Merge pull request #942 from haochengxia/main

slieggi · web-flow · commit 8c02606525dd · 2025-08-12T15:00:47.000-07:00
Midterm blog post for CacheBench
diff --git a/content/report/osre25/harvard/cachebench/2025-08-06-haochengxia/index.md b/content/report/osre25/harvard/cachebench/2025-08-06-haochengxia/index.md
@@ -0,0 +1,54 @@
+---
+title: "Midterm Report: Simulation, Comparison, and Conclusion of Cache Eviction"
+subtitle: ""
+summary: "Develop a comprehensive benchmarking suite, CacheBench, for evaluating the performance of cache systems in modern computing environments."
+authors:
+  - haochengxia
+tags: ["osre25","reproducibility","storage systems"]
+categories: ["SummerofReproducibility24"]
+date: 2025-08-06
+lastmod: 2025-08-06
+featured: true
+draft: false
+
+image:
+  caption: "Haocheng Xia, SoR 2025"
+  focal_point: "Center"
+  preview_only: false
+---
+
+## Project Overview
+
+**CacheBench** is a benchmarking suite designed for comprehensive cache performance evaluation, with a particular focus on analyzing the miss ratios of various cache eviction algorithms.
+
+At the core of CacheBench lie two key components: the high-performance cache simulator, [libCacheSim](https://github.com/1a1a11a/libCacheSim), and the extensive [open-source cache datasets](https://github.com/cacheMon/cache_dataset), which collectively contain over 8,000 traces from diverse applications. This ensures broad coverage across a range of realistic workloads.
+
+Our primary goal is to evaluate all major and widely-used cache eviction algorithms on thousands of traces, in order to gain insights into their behaviors and design trade-offs. Additionally, we aim to identify and distill representative workloads, making benchmarking more efficient and comprehensive for future cache research.
+
+## Progress and Pain Points
+
+We began by benchmarking prevalent eviction algorithms, including FIFO, LRU, CLOCK, LFU, Random, Belady (BeladySize), CAR, ARC, LIRS, LHD, Hyperbolic, GDSF, W-TinyLFU, 2Q, SLRU, S3-FIFO, SIEVE, and LeCaR. As we developed the suite, we made progressive improvements to both the simulator and dataset infrastructure. Our progress can be summarized as follows:
+
+- Collected miss ratio results for all listed algorithms across 8,000+ traces.
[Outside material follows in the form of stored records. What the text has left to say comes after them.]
-- ==== Sys2Proof/Machine/Almanac.lean ====
section
/-! DEFINITION. Almanac (R329, R333, R34, R41, R415): the region tree (R28, R29), the limits of a launch (R27), budgets
(R30), placement, and what it writes into the slot table; fencing (R22, R432). -/
namespace Sys2Proof.Machine

/-! The limits of a launch (R27). -/

/-- The queues of an image lie within the parts (R27, R44). -/
def queuesWithin (l : Launch) (rs : List Nat) : Bool :=
  rs.all fun r => decide (qOffset r + 8 * qCap r ≤ (if qLevel r = 0 then l.cspb else l.lspb))

/-- The fields of a record within Table 2.1. -/
def Launch.fieldsOk (l : Launch) : Bool :=
  l.imageVa % 256 == 0 && decide (1 ≤ l.nteams) && decide (l.nteams ≤ 16777216) &&
    l.cspb % 1024 == 0 && decide (l.cspb ≤ 393216) && l.lspb % 1024 == 0 && decide (l.lspb ≤ 6291456) &&
    l.dspb % 1024 == 0 && decide (l.dspb ≤ 67108864) && decide (l.nacc ≤ 8) && decide (l.ntile ≤ 16) &&
    l.nvreg % 8 == 0 && decide (8 ≤ l.nvreg) && decide (l.nvreg ≤ 96)

/-- What the image asks of the record (R146, R50, R44), once its header is one that dispatch accepts. -/
def State.imageAsks (s : State) (l : Launch) : Bool :=
  match s.imageSpan noCluster l.ctx false l.imageVa 256 with
  | .error _ => true
  | .ok h =>
    !(headerOk h && headerLimits h) ||
      (decide (hMinvreg h ≤ l.nvreg) && decide (hMintile h ≤ l.ntile) && decide (hMinacc h ≤ l.nacc) &&
        (!hCompat h || decide (l.lastlanes ≤ 15)) && queuesWithin l (s.queueRecords l h))

/-- Cores that are not fenced (R22). -/
def State.coresLeft (s : State) : Nat := 768 - s.fenced.length

/-- The launch keeps R27 in a region with a chain. -/
def State.launchOk (s : State) (l : Launch) (c : List Nat) : Bool :=
  l.fieldsOk && s.imageAsks l &&
    (!l.coresident || decide (l.nteams ≤ 2 * ((tails c).foldl (fun m t => min m (effCores t)) s.coresLeft)))

/-! Budgets (R30). -/

/-- What a team holds of its region's budgets. -/
structure Holding where
  slot : Nat
  launch : Nat
  csp : Nat
  lsp : Nat
  dsp : Nat
  tiles : Nat
  accs : Nat
deriving DecidableEq, Repr

def Team.holding (t : Team) (slot : Nat) : Holding :=
  { slot := slot, launch := t.launch, csp := t.part.size / 1024, lsp := t.lspb / 1024, dsp := t.dspb / 1024, tiles := t.ntile, accs := t.nacc }

/-- The teams of a region's subtree. -/
def State.subtree (s : State) (ctx va : Nat) : List Holding :=
  (s.teams.filter fun e => e.2.ctx == ctx && (s.chainVas ctx 8 e.2.region.toNat).contains va).map fun e => e.2.holding e.1

/-- The sum of a part's size over the places where a launch holds one. -/
def shared (hs : List Holding) (place : Nat → Nat) (size : Holding → Nat) : Nat :=
  ((hs.foldl (fun (m : List ((Nat × Nat) × Nat)) h =>
    if m.any fun e => e.1 == (h.launch, place h.slot) then m else ((h.launch, place h.slot), size h) :: m) []).map (·.2)).sum

/-- Holdings within the effective budget of a region. -/
def withinBudget (hs : List Holding) (c : List Nat) : Bool :=
  decide ((distinct (hs.map fun h => coreOf h.slot)).length ≤ effCores c) &&
    decide ((hs.map (·.csp)).sum ≤ effective 224 32 1 c) && decide (shared hs clusterOf (·.lsp) ≤ effective 256 32 2 c) &&
    decide (shared hs dieOf (·.dsp) ≤ effective 288 32 3 c) && decide ((hs.map (·.tiles)).sum ≤ effective 336 16 4 c) &&
    decide ((hs.map (·.accs)).sum ≤ effective 352 16 5 c)

/-- Every budget from a region up to its context holds. -/
def State.budgetsOk (s : State) (ctx region : Nat) : Bool :=
  match s.chain ctx 8 region with
  | none => false
  | some c =>
    ((s.chainVas ctx 8 region).zip (tails c)).all fun e => withinBudget (s.subtree ctx e.1) e.2

/-- The parts of the launches fit the scratchpads of a slot's cluster and die, in pieces of 4 KiB (R54, R55). -/
def State.partsFit (s : State) (slot : Nat) : Bool :=
  let page (n : Nat) : Nat := (n + 4095) / 4096 * 4096
  let hs := s.teams.map fun e => e.2.holding e.1
  decide (shared (hs.filter fun h => clusterOf h.slot == clusterOf slot) clusterOf (fun h => page (1024 * h.lsp)) ≤ 6291456) &&
    decide (shared (hs.filter fun h => dieOf h.slot == dieOf slot) dieOf (fun h => page (1024 * h.dsp)) ≤ 67108864)

/-! Placement. -/

/-- The lowest base of n units, a multiple of a step, clear of the other slot's claim. -/
def lowestBase (step total n b2 n2 : Nat) : Option Nat :=
  [0, (b2 + n2 + step - 1) / step * step].find? fun b => rangeOk total b n b2 n2

/-- The queues of records mapped to free hardware queues of a cluster, a cluster-level queue to the one that its launch
has there: QMAP (R44). -/
def State.chooseQmap (s : State) (slot launch : Nat) (rs : List Nat) : Option (BitVec 160) :=
  let hwq := (s.clusterAt (clusterOf slot)).hwq
  let mates := s.teams.filter fun e => e.2.launch == launch && clusterOf e.1 == clusterOf slot
  (rs.foldl (fun (acc : Option (Nat × List Nat)) r =>
    match acc with
    | none => none
    | some (q, used) =>
      let shared? := if qLevel r = 1 then mates.findSome? fun e => (e.2.qmaps.find? fun m => m.logical == qNumber r).map (·.hw) else none
      match shared? with
      | some hw => some (q + hw * 2 ^ (5 * qNumber r), used)
      | none =>
        match (List.range 32).find? fun n => (lookup hwq n).isNone && !used.contains n with
        | some hw => some (q + hw * 2 ^ (5 * qNumber r), hw :: used)
        | none => none) (some (0, []))).map fun x => BitVec.ofNat 160 x.1
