-- ==== Sys2Proof/Machine/EngineEvents.lean ====
section
/-! DEFINITION. Engine commands start and complete (R264), copy-on-write paths (R70, R424), errors inside an engine
(R431), and atomic leases (R74). -/
namespace Sys2Proof.Machine

/-! Start. -/

/-- The handles that a command names may be used: no REMAP of them is under way and no TDESC holds them (R92, R280). -/
def State.handlesFree (s : State) (x : Eng) (c : Cmd) : Bool :=
  c.handles.all fun h =>
    !s.remapping x.ctx h && !s.describing x.ctx h && (match s.readEntry x h with
      | .ok e => eSt e == 0
      | .error _ => true)

/-- The head command of a queue starts, or asks another device for its entries: the state, or none while it must wait. -/
def State.startCmd (s : State) (slot q : Nat) (c : Cmd) : Option State :=
  let t := s.teamAt slot
  let x := s.cmdEng slot c
  if c.run ≠ .waiting ∨ !s.teamRuns slot ∨ !t.clear c.issue c.foot then none
  else
    let go : State :=
      (c.handles.foldl (fun s h => s.keepEntry x h) s).setHead slot q {
        c with run := .started, ents := c.handles.map (s.holdEntry x), got := [] }
    match opOf c.w with
    | 0xBD => none
    | 0xDA => s.startRemap slot q c
    | 0xE8 => s.startCrfin slot q c
    | 0xE7 => if s.mergeMayStart x.cl t.launch c then some go else none
    | _ =>
      match c.handles.findSome? fun h => fetchOf (s.readEntry x h) with
      | some f => s.askOnce x (c.asks q) f
      | none => if s.handlesFree x c then some go else s.forgetReads slot q c

/-- ENGINE_COMMAND_START (R264): the command at the head of a queue starts. -/
def execEngineCommandStart (team q : Nat) (s : State) : Out :=
  match (s.teamAt team).queue q with
  | c :: _ =>
    match s.startCmd team q c with
    | some s1 => .next s1
    | none => .refused (.notEnabled "ENGINE_COMMAND_START")
  | [] => .refused (.notEnabled "ENGINE_COMMAND_START")

/-! Completion. -/

/-- The effect of a started command, with its writes performed in its own order. -/
def State.runCmd (s : State) (slot q : Nat) (c : Cmd) : CmdEnd :=
  let x := s.cmdEng slot c
  match opOf c.w with
  | 0xD0 => s.runTld x slot c
  | 0xD1 => s.runTst x slot q c
  | 0xD8 => s.runTtask x c
  | 0xD9 =>
    if s.otherUses x.ctx (c.op 1 % 1024) (some (slot, q)) || s.crewRemaps x.ctx (c.op 1 % 1024) then .wait else s.runTdesc x slot c
  | 0xE0 => if cmdT c then s.runCpyTensor x q c else s.runCpy x q c
  | 0xE1 => s.runCpyacc x c
  | 0xE2 => s.runCpydd x (dieOf slot) c
  | 0xE3 => s.runGather x q c
  | 0xE4 => if cmdT c then s.runMcastTensor x q c else s.runMcast x q c
  | 0xE7 => s.runCrmerge slot c
  | _ => .wait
+- Identified best- and worst-performing traces for each algorithm, and conducted feature analysis of these traces.
+- Developed Python bindings: To increase accessibility, we provided a Python package that allows users to easily download traces and run simulation analyses using [libCacheSim](https://github.com/1a1a11a/libCacheSim) and the [cache datasets](https://github.com/cacheMon/cache_dataset).
+
+However, analysis remains challenging because there is no universally accepted metric or baseline for objectively comparing cache eviction algorithms' performance across all workloads.
+
+## Next Steps
+
+For the second half of the project, my focus will shift to:
+
+- **Evaluating More Complex Eviction Algorithms**: Having concentrated mainly on static eviction policies so far (which are generally more deterministic and understandable), I will now investigate learning-based eviction algorithms such as LRB and 3L-Cache. These models incorporate learning components and incur additional computational overhead, making simulations slower and more complex.
+
+- **Detailed Trace Analysis**: Since eviction algorithms can have highly variable performance on the same trace, I plan to analyze why certain algorithms excel on specific traces while others do not. Understanding these factors is crucial to characterizing both the algorithms and the workload traces.
+
+- **Constructing Representative Workload Sets**: Based on ongoing simulations and trace analyses, I aim to identify a minimal but representative subset of traces that can serve as a basic evaluation suite, simplifying testing and improving accessibility.
+
+## Reflection
+
+This project has truly been the highlight of my summer. By evaluating a wide range of cache eviction algorithms, I've significantly deepened my understanding of cache design and its underlying principles.
+
+I'm especially grateful to my mentors for their constant support, patience, and guidance throughout this journey. It’s been a privilege to learn from you!
+
+I'm excited to see the final results of CacheBench!